@[simp] theorem modOrder_now (s : State) (f : Order → Order) : (modOrder s f).now = s.now := rfl
@[simp] theorem modOrder_clock (s : State) (f : Order → Order) : (modOrder s f).clock = s.clock := rfl
@[simp] theorem modOrder_agenda (s : State) (f : Order → Order) : (modOrder s f).agenda = s.agenda := rfl
@[simp] theorem modOrder_todo (s : State) (f : Order → Order) : (modOrder s f).todo = s.todo := rfl
@[simp] theorem modOrder_served (s : State) (f : Order → Order) : (modOrder s f).served = s.served := rfl
@[simp] theorem modOrder_waiting (s : State) (f : Order → Order) : (modOrder s f).waiting = s.waiting := rfl
@[simp] theorem modOrder_freeCtr (s : State) (f : Order → Order) : (modOrder s f).freeCtr = s.freeCtr := rfl
@[simp] theorem modOrder_uid (s : State) (f : Order → Order) : (modOrder s f).uid = s.uid := rfl
@[simp] theorem modOrder_cur (s : State) (f : Order → Order) : (modOrder s f).cur = s.cur := rfl
@[simp] theorem modOrder_issue (s : State) (f : Order → Order) : (modOrder s f).issue = s.issue := rfl
@[simp] theorem modOrder_quads (s : State) (f : Order → Order) : (modOrder s f).quads = s.quads := rfl
@[simp] theorem modOrder_dies (s : State) (f : Order → Order) : (modOrder s f).dies = s.dies := rfl
@[simp] theorem modOrder_stash (s : State) (f : Order → Order) : (modOrder s f).stash = s.stash := rfl
@[simp] theorem modOrder_tags (s : State) (f : Order → Order) : (modOrder s f).tags = s.tags := rfl
@[simp] theorem modOrder_sbad (s : State) (f : Order → Order) : (modOrder s f).sbad = s.sbad := rfl
@[simp] theorem modOrder_chunks (s : State) (f : Order → Order) : (modOrder s f).chunks = s.chunks := rfl
@[simp] theorem modOrder_far (s : State) (f : Order → Order) : (modOrder s f).far = s.far := rfl
@[simp] theorem modOrder_lineVer (s : State) (f : Order → Order) : (modOrder s f).lineVer = s.lineVer := rfl
@[simp] theorem modOrder_bad (s : State) (f : Order → Order) : (modOrder s f).bad = s.bad := rfl
@[simp] theorem modOrder_frames (s : State) (f : Order → Order) : (modOrder s f).frames = s.frames := rfl
@[simp] theorem modOrder_xlat (s : State) (f : Order → Order) : (modOrder s f).xlat = s.xlat := rfl
@[simp] theorem modOrder_hub (s : State) (f : Order → Order) : (modOrder s f).hub = s.hub := rfl
@[simp] theorem modOrder_edge (s : State) (f : Order → Order) : (modOrder s f).edge = s.edge := rfl

@[simp] theorem modAnv_now (s : State) (f : Anvil → Anvil) : (modAnv s f).now = s.now := rfl
@[simp] theorem modAnv_clock (s : State) (f : Anvil → Anvil) : (modAnv s f).clock = s.clock := rfl
@[simp] theorem modAnv_agenda (s : State) (f : Anvil → Anvil) : (modAnv s f).agenda = s.agenda := rfl
@[simp] theorem modAnv_todo (s : State) (f : Anvil → Anvil) : (modAnv s f).todo = s.todo := rfl
@[simp] theorem modAnv_served (s : State) (f : Anvil → Anvil) : (modAnv s f).served = s.served := rfl
@[simp] theorem modAnv_waiting (s : State) (f : Anvil → Anvil) : (modAnv s f).waiting = s.waiting := rfl
@[simp] theorem modAnv_freeCtr (s : State) (f : Anvil → Anvil) : (modAnv s f).freeCtr = s.freeCtr := rfl
@[simp] theorem modAnv_uid (s : State) (f : Anvil → Anvil) : (modAnv s f).uid = s.uid := rfl
@[simp] theorem modAnv_cur (s : State) (f : Anvil → Anvil) : (modAnv s f).cur = s.cur := rfl
@[simp] theorem modAnv_issue (s : State) (f : Anvil → Anvil) : (modAnv s f).issue = s.issue := rfl
@[simp] theorem modAnv_quads (s : State) (f : Anvil → Anvil) : (modAnv s f).quads = s.quads := rfl
@[simp] theorem modAnv_dies (s : State) (f : Anvil → Anvil) : (modAnv s f).dies = s.dies := rfl
@[simp] theorem modAnv_stash (s : State) (f : Anvil → Anvil) : (modAnv s f).stash = s.stash := rfl
@[simp] theorem modAnv_tags (s : State) (f : Anvil → Anvil) : (modAnv s f).tags = s.tags := rfl
@[simp] theorem modAnv_sbad (s : State) (f : Anvil → Anvil) : (modAnv s f).sbad = s.sbad := rfl
@[simp] theorem modAnv_chunks (s : State) (f : Anvil → Anvil) : (modAnv s f).chunks = s.chunks := rfl
@[simp] theorem modAnv_far (s : State) (f : Anvil → Anvil) : (modAnv s f).far = s.far := rfl
@[simp] theorem modAnv_lineVer (s : State) (f : Anvil → Anvil) : (modAnv s f).lineVer = s.lineVer := rfl
@[simp] theorem modAnv_bad (s : State) (f : Anvil → Anvil) : (modAnv s f).bad = s.bad := rfl
@[simp] theorem modAnv_frames (s : State) (f : Anvil → Anvil) : (modAnv s f).frames = s.frames := rfl
@[simp] theorem modAnv_xlat (s : State) (f : Anvil → Anvil) : (modAnv s f).xlat = s.xlat := rfl
@[simp] theorem modAnv_hub (s : State) (f : Anvil → Anvil) : (modAnv s f).hub = s.hub := rfl
@[simp] theorem modAnv_edge (s : State) (f : Anvil → Anvil) : (modAnv s f).edge = s.edge := rfl

@[simp] theorem modRegs_now (s : State) (f : Regs → Regs) : (modRegs s f).now = s.now := rfl
@[simp] theorem modRegs_clock (s : State) (f : Regs → Regs) : (modRegs s f).clock = s.clock := rfl
@[simp] theorem modRegs_agenda (s : State) (f : Regs → Regs) : (modRegs s f).agenda = s.agenda := rfl
@[simp] theorem modRegs_todo (s : State) (f : Regs → Regs) : (modRegs s f).todo = s.todo := rfl
@[simp] theorem modRegs_served (s : State) (f : Regs → Regs) : (modRegs s f).served = s.served := rfl
@[simp] theorem modRegs_waiting (s : State) (f : Regs → Regs) : (modRegs s f).waiting = s.waiting := rfl
@[simp] theorem modRegs_freeCtr (s : State) (f : Regs → Regs) : (modRegs s f).freeCtr = s.freeCtr := rfl
@[simp] theorem modRegs_uid (s : State) (f : Regs → Regs) : (modRegs s f).uid = s.uid := rfl
@[simp] theorem modRegs_cur (s : State) (f : Regs → Regs) : (modRegs s f).cur = s.cur := rfl
@[simp] theorem modRegs_issue (s : State) (f : Regs → Regs) : (modRegs s f).issue = s.issue := rfl
@[simp] theorem modRegs_quads (s : State) (f : Regs → Regs) : (modRegs s f).quads = s.quads := rfl
@[simp] theorem modRegs_dies (s : State) (f : Regs → Regs) : (modRegs s f).dies = s.dies := rfl
@[simp] theorem modRegs_stash (s : State) (f : Regs → Regs) : (modRegs s f).stash = s.stash := rfl
@[simp] theorem modRegs_tags (s : State) (f : Regs → Regs) : (modRegs s f).tags = s.tags := rfl
@[simp] theorem modRegs_sbad (s : State) (f : Regs → Regs) : (modRegs s f).sbad = s.sbad := rfl
@[simp] theorem modRegs_chunks (s : State) (f : Regs → Regs) : (modRegs s f).chunks = s.chunks := rfl
@[simp] theorem modRegs_far (s : State) (f : Regs → Regs) : (modRegs s f).far = s.far := rfl
@[simp] theorem modRegs_lineVer (s : State) (f : Regs → Regs) : (modRegs s f).lineVer = s.lineVer := rfl
@[simp] theorem modRegs_bad (s : State) (f : Regs → Regs) : (modRegs s f).bad = s.bad := rfl
@[simp] theorem modRegs_frames (s : State) (f : Regs → Regs) : (modRegs s f).frames = s.frames := rfl
@[simp] theorem modRegs_xlat (s : State) (f : Regs → Regs) : (modRegs s f).xlat = s.xlat := rfl
@[simp] theorem modRegs_hub (s : State) (f : Regs → Regs) : (modRegs s f).hub = s.hub := rfl
@[simp] theorem modRegs_edge (s : State) (f : Regs → Regs) : (modRegs s f).edge = s.edge := rfl

@[simp] theorem setGang_now (s : State) (g : Gang) : (setGang s g).now = s.now := rfl
@[simp] theorem setGang_clock (s : State) (g : Gang) : (setGang s g).clock = s.clock := rfl
@[simp] theorem setGang_agenda (s : State) (g : Gang) : (setGang s g).agenda = s.agenda := rfl
@[simp] theorem setGang_todo (s : State) (g : Gang) : (setGang s g).todo = s.todo := rfl
@[simp] theorem setGang_served (s : State) (g : Gang) : (setGang s g).served = s.served := rfl
@[simp] theorem setGang_waiting (s : State) (g : Gang) : (setGang s g).waiting = s.waiting := rfl
@[simp] theorem setGang_freeCtr (s : State) (g : Gang) : (setGang s g).freeCtr = s.freeCtr := rfl
@[simp] theorem setGang_uid (s : State) (g : Gang) : (setGang s g).uid = s.uid := rfl
@[simp] theorem setGang_cur (s : State) (g : Gang) : (setGang s g).cur = s.cur := rfl
@[simp] theorem setGang_issue (s : State) (g : Gang) : (setGang s g).issue = s.issue := rfl
@[simp] theorem setGang_cores (s : State) (g : Gang) : (setGang s g).cores = s.cores := rfl
@[simp] theorem setGang_quads (s : State) (g : Gang) : (setGang s g).quads = s.quads := rfl
@[simp] theorem setGang_dies (s : State) (g : Gang) : (setGang s g).dies = s.dies := rfl
@[simp] theorem setGang_stash (s : State) (g : Gang) : (setGang s g).stash = s.stash := rfl
@[simp] theorem setGang_tags (s : State) (g : Gang) : (setGang s g).tags = s.tags := rfl
@[simp] theorem setGang_sbad (s : State) (g : Gang) : (setGang s g).sbad = s.sbad := rfl
@[simp] theorem setGang_chunks (s : State) (g : Gang) : (setGang s g).chunks = s.chunks := rfl
@[simp] theorem setGang_far (s : State) (g : Gang) : (setGang s g).far = s.far := rfl
@[simp] theorem setGang_lineVer (s : State) (g : Gang) : (setGang s g).lineVer = s.lineVer := rfl
@[simp] theorem setGang_bad (s : State) (g : Gang) : (setGang s g).bad = s.bad := rfl
@[simp] theorem setGang_frames (s : State) (g : Gang) : (setGang s g).frames = s.frames := rfl
@[simp] theorem setGang_xlat (s : State) (g : Gang) : (setGang s g).xlat = s.xlat := rfl
@[simp] theorem setGang_edge (s : State) (g : Gang) : (setGang s g).edge = s.edge := rfl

*****

**WHAT THE TASK ASKS:**
Working from the records above, write out verbatim only the lines from the line containing "(modRegs s f).sbad = s.sbad := rfl" through the line containing "g).waiting = s.waiting := rfl".

**THE COMPLETED TASK:**
@[simp] theorem modRegs_sbad (s : State) (f : Regs → Regs) : (modRegs s f).sbad = s.sbad := rfl
@[simp] theorem modRegs_chunks (s : State) (f : Regs → Regs) : (modRegs s f).chunks = s.chunks := rfl
@[simp] theorem modRegs_far (s : State) (f : Regs → Regs) : (modRegs s f).far = s.far := rfl
@[simp] theorem modRegs_lineVer (s : State) (f : Regs → Regs) : (modRegs s f).lineVer = s.lineVer := rfl
@[simp] theorem modRegs_bad (s : State) (f : Regs → Regs) : (modRegs s f).bad = s.bad := rfl
@[simp] theorem modRegs_frames (s : State) (f : Regs → Regs) : (modRegs s f).frames = s.frames := rfl
@[simp] theorem modRegs_xlat (s : State) (f : Regs → Regs) : (modRegs s f).xlat = s.xlat := rfl
@[simp] theorem modRegs_hub (s : State) (f : Regs → Regs) : (modRegs s f).hub = s.hub := rfl
@[simp] theorem modRegs_edge (s : State) (f : Regs → Regs) : (modRegs s f).edge = s.edge := rfl

@[simp] theorem setGang_now (s : State) (g : Gang) : (setGang s g).now = s.now := rfl
@[simp] theorem setGang_clock (s : State) (g : Gang) : (setGang s g).clock = s.clock := rfl
@[simp] theorem setGang_agenda (s : State) (g : Gang) : (setGang s g).agenda = s.agenda := rfl
@[simp] theorem setGang_todo (s : State) (g : Gang) : (setGang s g).todo = s.todo := rfl
@[simp] theorem setGang_served (s : State) (g : Gang) : (setGang s g).served = s.served := rfl
@[simp] theorem setGang_waiting (s : State) (g : Gang) : (setGang s g).waiting = s.waiting := rfl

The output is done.